This notebook will also calculate the distance between the specified sensor and volcano.

In [1]:
import obspy
from obspy import UTCDateTime as utc
from obspy.clients.fdsn import Client
from obspy.clients.fdsn.header import FDSNNoDataException
client = Client('IRIS')
from obspy.core.util import AttribDict
import numpy as np
import os

### Data Description

The seismic data is downloaded from the IRIS/Earthscope Database using ObsPy. The data downloads as a trace, an array of data with attached metadata, which is then packaged into a stream, which can contain multiple traces. The daily seismic data records are then saved as mseed files, which preserve this data+metadata structure, but requires ObsPy or other specialized software to open.

In [2]:
utc('2005-01-16T00:00:00') - 50*24*60*60

2004-11-27T00:00:00.000000Z

In [3]:
#creating variables to download data
starttime = utc('2004-11-27T00:00:00') #altered from original to capture half before/after eruption days
endtime = starttime + 100 * (60*60*24)

#also add a buffer to both ends to chop off once the data has been filtered
#and downsampled, kind of arbitrary length, 5% of a day (default ObsPy taper length)
buffer = 60*60*24*0.05 #seconds

net = 'UW'
sta = 'ELK'
loc = '*' #wildcard, generally don't care about location code
cha = 'EHZ' #vertical component, unlike the horizontal component used in Zali et al. but the only data I could get for Mt. St. Helens

#create folder for numpy streams to go into and initialize filepath
!mkdir data
!mkdir data/raw
filepath = os.getcwd() + '/data/raw/'

#create arrays to save dates
dates = np.array([])

#arrays for eruption states
states = np.array([])

print(f'Downloading data from {starttime} to {endtime}')
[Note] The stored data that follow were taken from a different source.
/-- The entries of a TLB among facts. -/
def tlbCount (k : TlbId) (fs : List Fact) : Nat := (fs.filter (fun f => f.tlb == some k)).length

/-- Make room for one more entry of a TLB: with the TLB full, any entry is the victim (R714). -/
def makeRoom (s : State) (who : Option Engine) (k : TlbId) : State :=
  if tlbCount k (s.facts who) < tlbCapacity s.par k then s
  else
    let r := freeQ s
    r.2.setFacts who (dropTlbAt k (r.2.facts who) (r.1.toNat % tlbCount k (r.2.facts who)))

/-- Remember one fact. -/
def remember (s : State) (who : Option Engine) (f : Fact) : State :=
  let t := match f.tlb with
    | some k => makeRoom s who k
    | none => s
  t.setFacts who (f :: t.facts who)

/-- Remember the eight entries of a 64-byte line (R724), also those that are not present: the cached copy of one may
hide that it has become present until the next invalidation (R1401). -/
def rememberLine (s : State) (who : Option Engine) (addr : Nat) : Nat → State
  | 0 => s
  | n + 1 =>
    let a := addr / 64 * 64 + 8 * n
    rememberLine (remember s who (.gttEntry a (memReadQ s a))) who addr n

/-- Where a walk reads paging entries: in memory; in the caches with memory behind them (R702); or in the caches alone,
because no new walk may start (R1316). -/
inductive WalkSrc where
  | memory | caches | held
  deriving DecidableEq, Repr

/-- What an entry at a level can be: an entry of the PML4 table, or any other that is a pointer only, its bit 7 ignored
(R523, R529); a pointer, or with bit 7 a leaf; a page-table or GGTT entry. -/
inductive EntryKind where
  | pml4 | pointer | either | leaf
  deriving DecidableEq, Repr

/-- A remembered copy of an entry: of a page-table or GGTT entry in the GTT cache while it is enabled (R724), of any other
in the page-walk caches, which hold no leaf (R706). -/
def findCopy (s : State) (who : Option Engine) (k : EntryKind) (addr : Nat) : Option QWord :=
  match k with
  | .leaf => if s.par.gttCacheEnable then findGtt (s.facts who) addr else none
  | .pml4 => findEntry (s.facts who) addr
  | .pointer => findEntry (s.facts who) addr
  | .either => findEntry (s.facts who) addr

/-- The fact that a remembered copy is. -/
def copyFact (k : EntryKind) (addr : Nat) (v : QWord) : Fact :=
  match k with
  | .leaf => .gttEntry addr v
  | .pml4 => .entry addr v
  | .pointer => .entry addr v
  | .either => .entry addr v

/-- The page-walk caches hold an entry of the 4 KB table that starts at `base`. -/
def tableHeld (fs : List Fact) (base : Nat) : Bool :=
  fs.any (fun f => match f with
    | .entry a _ => a / 4096 * 4096 == base
    | .gttEntry _ _ => false
    | .trEntry _ _ _ => false
    | .trTile _ _ => false
    | .leaf _ _ _ => false
    | .faulted _ _ _ _ _ => false)

/-- The addresses of the present entries (P = 1, bit 0 of the first byte) of the 4 KB table that starts at `base`. -/
def presentEntries (m : List Host.Cell) (base : Nat) : List Nat :=
  (m.filter (fun c => c.1 / 4096 * 4096 == base && c.1 % 8 == 0 && bit c.2 0)).map Prod.fst

/-- Remember the entries at some addresses. -/
def rememberEntries (s : State) (who : Option Engine) : List Nat → State
  | [] => s
  | a :: as => rememberEntries (remember s who (.entry a (memReadQ s a))) who as

/-- The PML4 level (R706, R576 and R578 corner case 1): the initial demand, met while nothing of the table is held, caches
the entire content of the PML4, 4 KB, of which no entry with P = 0 is ever held; later only an entry that is no longer
held is read again. -/
def fillPml4 (s : State) (who : Option Engine) (addr : Nat) (v : QWord) : State :=
  if tableHeld (s.facts who) (addr / 4096 * 4096) then
    if entryP v then remember s who (.entry addr v) else s
  else rememberEntries s who (presentEntries s.mem (addr / 4096 * 4096))

/-- What a plain read of an entry leaves in the caches: a present entry that is no leaf in the page-walk caches, the PML4
table whole (R706), the line of a page-table entry in the GTT cache when it is enabled (R724). -/
def fillEntry (s : State) (who : Option Engine) (addr : Nat) (k : EntryKind) (v : QWord) : State :=
  match k with
  | .leaf => if s.par.gttCacheEnable then rememberLine s who addr 8 else s
  | .pml4 => fillPml4 s who addr v
  | .pointer => if entryP v then remember s who (.entry addr v) else s
  | .either => if entryP v && !entryPS v then remember s who (.entry addr v) else s

/-- Read a paging-structure entry without A/D management. With `caches`, a remembered copy may stand for memory
(R702); whether it is still held is a free choice. -/
def readEntryPlain (s : State) (src : WalkSrc) (who : Option Engine) (addr : Nat) (k : EntryKind) : QWord × State :=
  match src with
  | .memory => (memReadQ s addr, s)
  | .held => ((findCopy s who k addr).getD (memReadQ s addr), s)
  | .caches =>
    match findCopy s who k addr with
    | some v =>
      let c := freeChoice s
      if c.1 then (v, c.2)
      else
        let s' := dropFact c.2 who (copyFact k addr v)
        (memReadQ s' addr, fillEntry s' who addr k (memReadQ s' addr))
    | none => (memReadQ s addr, fillEntry s who addr k (memReadQ s addr))

/-- `ReadEntry` of R578 with A/D management: one atomic of R752; `none` is the catastrophic error of R790. `parent`
is the PAT index `0 ++ PCD ++ PWT` of the parent entry (R290). -/
def readEntryAD (s : State) (src : WalkSrc) (who : Option Engine) (q : RightsCtl) (parent : Nat) (addr : Nat)
    (inter : Bool) : Option QWord × State :=
  if effectiveMemType s.par parent addr != .wb && !bit s.adNonWB 1 then (none, s)
  else
    let r := atomicPageUpdate s inter q.wp q.ea q.w addr
    let new := r.1.2
    (some new, if src == .caches && inter && entryP new && entryA new && !entryPS new then
        remember r.2 who (.entry addr new) else r.2)

/-- `ReadEntry` of R578. A remembered pointer entry may stand for the atomic on a pointer level: its A bit was set when it
was remembered, and with A/D management only the entry that a walk used enters, of the PML4 table too (R708). A leaf
entry is never remembered there (R706): its read is always the atomic (R753). -/
def readEntryIa (s : State) (src : WalkSrc) (who : Option Engine) (c : Ctx) (q : RightsCtl) (parent : Nat)
    (addr : Nat) (k : EntryKind) : Option QWord × State :=
  if c.adEnable then
    let inter := k != .leaf
    match src, (if inter then findEntry (s.facts who) addr else none) with
    | .caches, some v =>
      let ch := freeChoice s
      if ch.1 then (some v, ch.2)
      else readEntryAD (dropFact ch.2 who (.entry addr v)) src who q parent addr inter
    | .held, some v => (some v, s)
    | .memory, some _ => readEntryAD s src who q parent addr inter
    | .memory, none => readEntryAD s src who q parent addr inter
    | .caches, none => readEntryAD s src who q parent addr inter
    | .held, none => readEntryAD s src who q parent addr inter
  else
    let r := readEntryPlain s src who addr k
    (some r.1, r.2)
#download the data piecemeal, here by day
for day in range(100):
    tr_length = 24*60*60

    try:
        #actually downloading
        st = client.get_waveforms(network=net,
                        station=sta,
                        location=loc,
                        channel=cha,
                        starttime=starttime-buffer,
                        endtime=starttime+buffer+tr_length)

        #instrument sampling rate (hz)
        freq = st[0].stats.sampling_rate

        #merge traces within stream, linearly interpolating any gaps
        st.merge(fill_value='interpolate')
        
        #print flag if more than one trace still exists
        if len(st) > 1:
            print('Too many traces')
        
        #generate filename, day number in front for convenience of reading in
        name = str(day+1)+'_sthelens.mseed'
        
        #save data as mseed, standard for storing seismic data. Preserves metadata and time series info
        st.write(filepath+name, format='MSEED')

        #adding date
        dates = np.append(dates, starttime.date)

        starttime += tr_length

    except FDSNNoDataException:
        print('No data for Day '+str(day))

#save dates list for future use
np.save(filepath+'date_list', dates)

print(f'data download complete, saved to {filepath}')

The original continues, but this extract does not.